Stonefield design lands between a rock and a hard place



By Brian Wheeler

Charlottesville Tomorrow

Tuesday, August 16, 2011

The developers of

Stonefield

didn’t get much time to relish last month’s approval of the design for a new Regal Cinema. The proposed Trader Joe’s grocery store, and every other building under review by the Albemarle County

Architectural Review Board

, hit a buzz saw of criticism Monday.

Board members warned that the big box cinema, which they justified as a use requiring a big box without windows, should not be seen as a precedent for other commercial buildings.

Stonefield, formerly known as Albemarle Place, is a mixed-use development that encompasses an area twice as large as the blocks surrounding Charlottesville’s Downtown Mall.
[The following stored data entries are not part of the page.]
theorem execTableMemoryReload_keeps (table : Nat) (good : Bool) (s : State) : 
    ∃ s', execTableMemoryReload table good s = .next s' ∧ Keeps 0x40000E00000008000000700000000000004C04FE00000800600004000000807880B00C0300000000000000000003029C06002E3EA76C8 s s' := by
  refine ⟨_, rfl, ?_⟩
  have h0 : Keeps 0x40000E00000008000000700000000000004C04FE00000800600004000000807880B00C0300000000000000000003029C06002E3EA76C8 s s := Keeps.refl _ _
  repeat' first | (with_reducible first | assumption | apply Keeps.step (State.reloadEnd_keeps ..) | apply Keeps.ite) | apply Eq.refl | intro c | fail | split | extract_lets

theorem execPowerOn_keeps (vio33 : Bool) (s : State) : 
    ∃ s', execPowerOn vio33 s = .next s' ∧ Keeps 0x20 s s' := by
  refine ⟨_, rfl, ?_⟩
  have h0 : Keeps 0x20 s s := Keeps.refl _ _
  repeat' first | (with_reducible first | assumption | apply Keeps.step (State.powerUp_keeps ..) | apply Keeps.ite) | apply Eq.refl | intro c | fail | split | extract_lets

theorem execRailGood_keeps (s : State) : 
    ∃ s', execRailGood s = .next s' ∧ Keeps 0x7FFFFFFFFFFFFFFFFFFFFFFFFFFFFFFFFFFFFFFFFFFFFFFFFFFFFFFFFFFFFFFFFFFFFFFFFFFFFFFFFFFFFFFFFFFFFFFFFFFFFFFFFFFFFFFFFFE s s' := by
  refine ⟨_, rfl, ?_⟩
  have h0 : Keeps 0x7FFFFFFFFFFFFFFFFFFFFFFFFFFFFFFFFFFFFFFFFFFFFFFFFFFFFFFFFFFFFFFFFFFFFFFFFFFFFFFFFFFFFFFFFFFFFFFFFFFFFFFFFFFFFFFFFFE s s := Keeps.refl _ _
  repeat' first | (with_reducible first | assumption | apply Keeps.step (State.railUp_keeps ..) | apply Keeps.ite) | apply Eq.refl | intro c | fail | split | extract_lets

theorem execRailFault_keeps (_rail : Nat) (s : State) : 
    ∃ s', execRailFault _rail s = .next s' ∧ Keeps 0x4C04F6000000000000000000000000000000000000000000000000000000000600000620028 s s' := by
  refine ⟨_, rfl, ?_⟩
  have h0 : Keeps 0x4C04F6000000000000000000000000000000000000000000000000000000000600000620028 s s := Keeps.refl _ _
  repeat' first | (with_reducible first | assumption | apply Keeps.step (State.railDown_keeps ..) | apply Keeps.ite) | apply Eq.refl | intro c | fail | split | extract_lets

theorem execVinPowerFail_keeps (s : State) : 
    ∃ s', execVinPowerFail s = .next s' ∧ Keeps 0x4C04F6000000000000000000000000000000000000000000000000000000000600000620028 s s' := by
  refine ⟨_, rfl, ?_⟩
  have h0 : Keeps 0x4C04F6000000000000000000000000000000000000000000000000000000000600000620028 s s := Keeps.refl _ _
  repeat' first | (with_reducible first | assumption | apply Keeps.step (State.resetStart_keeps ..) | apply Keeps.ite) | apply Eq.refl | intro c | fail | split | extract_lets

theorem execWatchdogExpiry_keeps (s : State) : 
    ∃ s', execWatchdogExpiry s = .next s' ∧ Keeps 0x4C04F6000000000000000000000000000000000000000000000000000000000600000620028 s s' := by
  refine ⟨_, rfl, ?_⟩
  have h0 : Keeps 0x4C04F6000000000000000000000000000000000000000000000000000000000600000620028 s s := Keeps.refl _ _
  repeat' first | (with_reducible first | assumption | apply Keeps.step (State.resetNow_keeps ..) | apply Keeps.ite) | apply Eq.refl | intro c | fail | split | extract_lets

theorem execDebugReset_keeps (s : State) : 
    ∃ s', execDebugReset s = .next s' ∧ Keeps 0x4C04F6000000000000000000000000000000000000000000000000000000000600000620028 s s' := by
  refine ⟨_, rfl, ?_⟩
  have h0 : Keeps 0x4C04F6000000000000000000000000000000000000000000000000000000000600000620028 s s := Keeps.refl _ _
  repeat' first | (with_reducible first | assumption | apply Keeps.step (State.resetNow_keeps ..) | apply Keeps.ite) | apply Eq.refl | intro c | ((with_reducible apply Has.fam (TMX_CTRL_DBGEN_cls ..)); exact Eq.refl true) | split | extract_lets

theorem execCauseLatchLoss_keeps (s : State) : 
    ∃ s', execCauseLatchLoss s = .next s' ∧ Keeps 0x20 s s' := by
  refine ⟨_, rfl, ?_⟩
  have h0 : Keeps 0x20 s s := Keeps.refl _ _
  repeat' first | (with_reducible first | assumption | apply Keeps.ite) | apply Eq.refl | intro c | fail | split | extract_lets | with_reducible first | apply Keeps.put_power

theorem execResetRelease_keeps (s : State) : 
    ∃ s', execResetRelease s = .next s' ∧ Keeps 0x7FFFFFFFFFFFFFFFFFFFFFFFFFFFFFFFFFFFFFFFFFFFFFFFFFFFFFFFFFFFFFFFFFFFFFFFFFFFFFFFFFFFFFFFFFFFFFFFFFFFFFFFFFFFFFFFFFE s s' := by
  refine ⟨_, rfl, ?_⟩
  have h0 : Keeps 0x7FFFFFFFFFFFFFFFFFFFFFFFFFFFFFFFFFFFFFFFFFFFFFFFFFFFFFFFFFFFFFFFFFFFFFFFFFFFFFFFFFFFFFFFFFFFFFFFFFFFFFFFFFFFFFFFFFE s s := Keeps.refl _ _
  repeat' first | (with_reducible first | assumption | apply Keeps.step (State.release_keeps ..) | apply Keeps.ite) | apply Eq.refl | intro c | fail | split | extract_lets

theorem execConfigLoadDone_keeps (s : State) : 
    ∃ s', execConfigLoadDone s = .next s' ∧ Keeps 0x7FFFFFFFFFFFFFFFFFFFFFFFFFFFFFFFFFFFFFFFFFFFFFFFFFFFFFFFFFFFFFFFFFFFFFFFFFFFFFFFFFFFFFFFFFFFFFFFFFFFFFFFFFFEFEE76C8 s s' := by
  refine ⟨_, rfl, ?_⟩
  have h0 : Keeps 0x7FFFFFFFFFFFFFFFFFFFFFFFFFFFFFFFFFFFFFFFFFFFFFFFFFFFFFFFFFFFFFFFFFFFFFFFFFFFFFFFFFFFFFFFFFFFFFFFFFFFFFFFFFFEFEE76C8 s s := Keeps.refl _ _
  repeat' first | (with_reducible first | assumption | apply Keeps.step (State.loaded_keeps ..) | apply Keeps.ite) | apply Eq.refl | intro c | fail | split | extract_lets
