-- ==== Sys2Proof/Tests/Slice0.lean ====
section
/-! SUPPORT. The model's own tests: ill-formed commands refused, worked examples of the spec, single steps, and for every
statement with hypotheses, states and operands that meet them. -/

open Sys2Proof Sys2Proof.Machine Sys2Proof.Machine.Reg
namespace Sys2Proof.Tests

set_option Elab.async false

/-- The state after reset with register fields set. -/
def st (l : List (Fld × Nat)) : State := l.foldl (fun s p => s.set p.1 p.2) State.reset
/-- Operands of the witnesses: row groups, a queue entry, a closed knot. -/
def okGroup : RowGroup := ⟨{ ({ (st []).newHeader 2 0 with } : Header) with crc := rowCrc (List.replicate 256 77) }, List.replicate 256 77⟩
def ent (o : Nat) : Entry := ⟨o, some (o + 1000), 0, 0, false, false, false, false, false, 0, (0, 0), 0, false⟩
def tinyGroup : RowGroup := ⟨(st []).newHeader 2 0, [100, 8192]⟩
def badGroup : RowGroup := ⟨{ (st []).newHeader 2 3 with invalid := true }, List.replicate 256 300⟩
def knotQ : Closed := ⟨0, 1, 0, 1000, 900, 5, 7000, 3000, 10, 12, 0, 0, [1, 3, 2], (0, 0), (0, 0), 0⟩

/-! ### Well-formed commands -/

/-- A well-formed Baind header, and one whose source is no hart's mailbox. -/
def gh : Hdr := ⟨.mbx 3, 1, some (List.replicate 32 0), 65535, 255⟩
def bh : Hdr := { gh with src := .mbx 4 }
def gt : TimeMsg := ⟨.low, 0, 0, 0, 7, 2, 7, none, 255⟩
def gm : Mastership := ⟨[(0, 7)], some (7, 0), 0, 0, false⟩
def gs : SpliceReq := ⟨7, 65535, true, 0, 0, 0, 0⟩
def gi : LinkInfo := ⟨some 7, 255, 255, 0, 0, false⟩
def bg : RowGroup := ⟨(st []).newHeader 2 0, [1]⟩
def hd : Header := (st []).newHeader 2 0

/-- Each of these commands has one operand outside its range and is refused. -/
theorem test_wf_refuses_0 :
    (
    [.railFault 9, .dipSet 65536, .swrst (.hart 4) 255, .swrst .fw 256, .glbRunWrite (.hart 4) true,
     .glbCtrlSafe (.hart 4), .rowGroupSlot 32 (List.replicate 256 0), .rowGroupSlot 31 (List.replicate 255 0),
     .rowGroupSlot 31 (List.replicate 257 0), .spareHandover 32 3 0 0 0 0, .spareHandover 31 4 0 0 0 0,
     .rowGroupReceive 32 none true, .rowGroupReceive 31 (some bg) true, .alignBlock 32 65535 true,
     .alignBlock 31 65536 true, .tetherRealign 32, .tetherRealignTimeout 32,
     .rowGroupRelease 32 32 [⟨57, 0, true⟩], .rowGroupRelease 31 33 [⟨57, 0, true⟩],
     .rowGroupRelease 31 32 [⟨59, 0, true⟩], .stageSensorRead (List.replicate 3 none),
     .stageSensorRead (List.replicate 5 none), .tsExclude 4, .tsReadmit 4, .stgCtrlWrite (.hart 4) 0,
     .stgFrateWrite (.hart 4) 0, .stgBiasWrite (.hart 4) 0, .stgSetptWrite (.hart 4) 0,
     .tilGainWrite (.hart 4) 31 0, .tilGainWrite .fw 32 0, .tilPtdataWrite (.hart 4) 31 0,
     .tilPtdataWrite .fw 32 0, .tilSkimWrite (.hart 4) 31 15 0, .tilSkimWrite .fw 32 15 0,
     .tilSkimWrite .fw 31 16 0, .tilScal (.hart 4) 31, .tilScal .fw 32,
     .scalComplete 32 (List.replicate 260 (0, 0)), .scalComplete 31 (List.replicate 261 (0, 0)),
     .tilRotenWrite (.hart 4) 31 true] : List Instr).all (fun c => !c.wf) = true := by decide +kernel

/-- Each of these commands has one operand outside its range and is refused. -/
theorem test_wf_refuses_1 :
    (
    [.tilRotenWrite .fw 32 true, .tilCfdataWrite (.hart 4) 31 0, .tilCfdataWrite .fw 32 0,
     .tilPark (.hart 4) 31 255 3, .tilPark .fw 32 255 3, .tilPark .fw 31 256 3, .tilPark .fw 31 255 4,
     .tilRelease (.hart 4) 31 3, .tilRelease .fw 32 3, .tilRelease .fw 31 4, .tilResync (.hart 4) 31,
     .tilResync .fw 32, .corV0Write (.hart 4) 0, .corOflip (.hart 4) 0, .corBlendStart (.hart 4) 8191,
     .corBlendStart .fw 8192, .corBlendAbort (.hart 4), .corLanexWrite (.hart 4) 63 0, .corLanexWrite .fw 64 0,
     .calGo (.hart 4), .calAbort (.hart 4), .grefStart (.hart 4), .gapply (.hart 4),
     .sliceComplete [⟨59, 0, true⟩], .verdictIssue [⟨59, 0, true⟩] [], .brdParamWrite (.hart 4) 0x6810 0,
     .brdParamWrite .fw 0 0, .brdUnlayWrite (.hart 4) 0, .brdSwitch (.hart 4) 0, .brdRestart (.hart 4),
     .kntThrWrite (.hart 4) 0, .vrdSwitch (.hart 4), .mapsw (.hart 4), .qflush (.hart 4),
     .ejsStagedWrite (.hart 4) 0x7800 0, .ejsStagedWrite .fw 0 0, .firingOpen 128, .tokenDeadline 128,
     .peakEnd 129, .peakTimeout 129 1023] : List Instr).all (fun c => !c.wf) = true := by decide +kernel
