def vRedOf (f : FT) : Option VRed := do
  let d ← vDstOf f.dst; let a ← vSrcOf f.a; let q ← finOf 16 f.b; let ty ← tyOf f.ty; let m ← finOf 16 f.msk
  let r ← rndOf f.rnd
  return ⟨f.nw = 1, d, a, f.mod % 2 = 1, q, f.mod / 2 % 2 = 1, ty, m, f.sat = 1, r⟩
def vRedTo (key : Nat) (x : VRed) : FT :=
  { key := key, nw := ofBool x.nw, dst := vDstTo x.d, a := vSrcTo x.a, b := x.q.val, ty := tyTo x.ty,
    msk := x.msk.val, sat := ofBool x.sat, rnd := rndTo x.rnd, mod := ofBool x.seg + 2 * ofBool x.excl }

def mmulOf (f : FM) : Option MMul := do
  let d ← finOf 4 f.accD; let a ← mSrcOf f.a; let b ← mSrcOf f.b; let ta ← tyOf f.tyA; let tb ← tyOf f.tyB
  return ⟨d, a, b, ta, tb, f.sat = 1, f.acc = 1, BitVec.ofNat 16 f.mod⟩
def mmulTo (key : Nat) (x : MMul) : FM :=
  { key := key, accD := x.acc.val, a := mSrcTo x.a, b := mSrcTo x.b, tyA := tyTo x.tyA, tyB := tyTo x.tyB,
    sat := ofBool x.sat, acc := ofBool x.add, mod := x.modi.toNat }

def decT0 (f : FT) : Option Instr :=
  match f.key with
  | 0x004 => do
      let cc ← ccOf f.mod; let d ← finOf 4 f.dst; let a ← sSrcOf f.a; let b ← sSrcOf f.b; return .cmp cc d a b
  | 0x006 => do let d ← finOf 4 f.dst; let q ← finOf 16 f.a; let ty ← tyOf f.ty; return .vAny d q ty
  | 0x007 => do let d ← finOf 4 f.dst; let q ← finOf 16 f.a; let ty ← tyOf f.ty; return .vAll d q ty
  | 0x008 => do
      let d ← finOf 4 f.dst; let a ← finOf 4 f.a; let b ← finOf 4 f.b
      return .cOp d a b (BitVec.ofNat 4 f.mod)
  | 0x01B => do let c ← finOf 4 f.a; return .lbrk c
  | 0x030 => do
      let d ← sOf f.dst; let p ← pairOf f.a; let b ← sOf f.b; let cc ← ccOf f.mod; return .waitA d p b cc
  | 0x031 => do let d ← pairOf f.dst; let p ← pairOf f.a; return .take d p
  | 0x032 => do let p ← pairOf f.a; return .bar p
  | _ => none

def decT1 (f : FT) : Option Instr :=
  match f.key with
  | 0x100 => do let x ← s3Of f; return .add x
  | 0x101 => do let x ← s3Of f; return .sub x
  | 0x104 => do let x ← s3Of f; return .mul x
  | 0x105 => do let x ← s3Of f; return .mulh x
  | 0x106 => do let x ← s3Of f; return .mulhz x
  | 0x108 => do let x ← s3Of f; return .div x
  | 0x109 => do let x ← s3Of f; return .divz x
  | 0x10A => do let x ← s3Of f; return .rem x
  | 0x10B => do let x ← s3Of f; return .remz x
  | 0x110 => do let x ← s3Of f; return .and x
  | 0x111 => do let x ← s3Of f; return .or x
  | 0x112 => do let x ← s3Of f; return .xor x
  | 0x118 => do let x ← s3Of f; return .shl x
  | 0x119 => do let x ← s3Of f; return .shr x
  | 0x11A => do let x ← s3Of f; return .sra x
  | 0x120 => do let x ← s3Of f; return .min x
  | 0x121 => do let x ← s3Of f; return .max x
  | 0x122 => do let x ← s3Of f; return .minz x
  | 0x123 => do let x ← s3Of f; return .maxz x
  | 0x124 => do let x ← s3Of f; let c ← finOf 4 f.mod; return .sel x c
  | 0x128 => do let d ← sOf f.dst; let a ← sSrcOf f.a; return .clz ⟨f.nw = 1, d, a⟩
  | 0x129 => do let d ← sOf f.dst; let a ← sSrcOf f.a; return .ctz ⟨f.nw = 1, d, a⟩
  | 0x12A => do let d ← sOf f.dst; let a ← sSrcOf f.a; return .popc ⟨f.nw = 1, d, a⟩
  | 0x132 => do let d ← sOf f.dst; let a ← sSrcOf f.a; return .mov ⟨f.nw = 1, d, a⟩
  | 0x134 => do let d ← sOf f.dst; let a ← sSrcOf f.a; let w ← finOf 32 f.mod; return .extS ⟨f.nw = 1, d, a⟩ w
  | 0x135 => do let d ← sOf f.dst; let a ← sSrcOf f.a; let w ← finOf 32 f.mod; return .extZ ⟨f.nw = 1, d, a⟩ w
  | 0x138 => do let d ← pairOf f.dst; let a ← pairOf f.a; let b ← pairOf f.b; return .addP ⟨d, a, b⟩
  | 0x13A => do let d ← pairOf f.dst; let a ← pairOf f.a; let b ← pairOf f.b; return .subP ⟨d, a, b⟩
  | 0x13B => do let d ← pairOf f.dst; let a ← pairOf f.a; let b ← sSrcOf f.b; return .shlP d a b
  | 0x13C => do let d ← pairOf f.dst; let h ← finOf 32 f.a; let b ← sOf f.b; return .leaH d h b
  | _ => none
Stonefield will include apartments, a hotel, restaurants and a variety of retail businesses.




Albemarle Architectural Review Board members Paul Wright, Fred Missel, and Chuck Lebo

“This is kind of like the process of eating an elephant,” said board chair

Fred Missel

as he opened the design review of the project’s next eight commercial buildings.

At the heart of the challenge is designing buildings that face two “main streets” — Stonefield’s internal roads where new businesses will have their main entrances and the county’s Hydraulic Road and U.S. 29, which are designated “entrance corridors.”


“I’ve said this from the very beginning, and I don’t think I have been heard up until now, that there is no context for the current drawings that I have seen,” said board member Paul Wright. “If you use the cinema as your template for the rest of the design, you will not be successful. For the Trader Joe’s building, I can see almost nothing except the use of stone that is appropriate for this corner.”

Trader Joe’s is proposed for the corner of Hydraulic and U.S. 29 at the site of a former 7-Eleven. Wright and other board members all agreed that blank walls and loading docks facing U.S. 29 were unacceptable.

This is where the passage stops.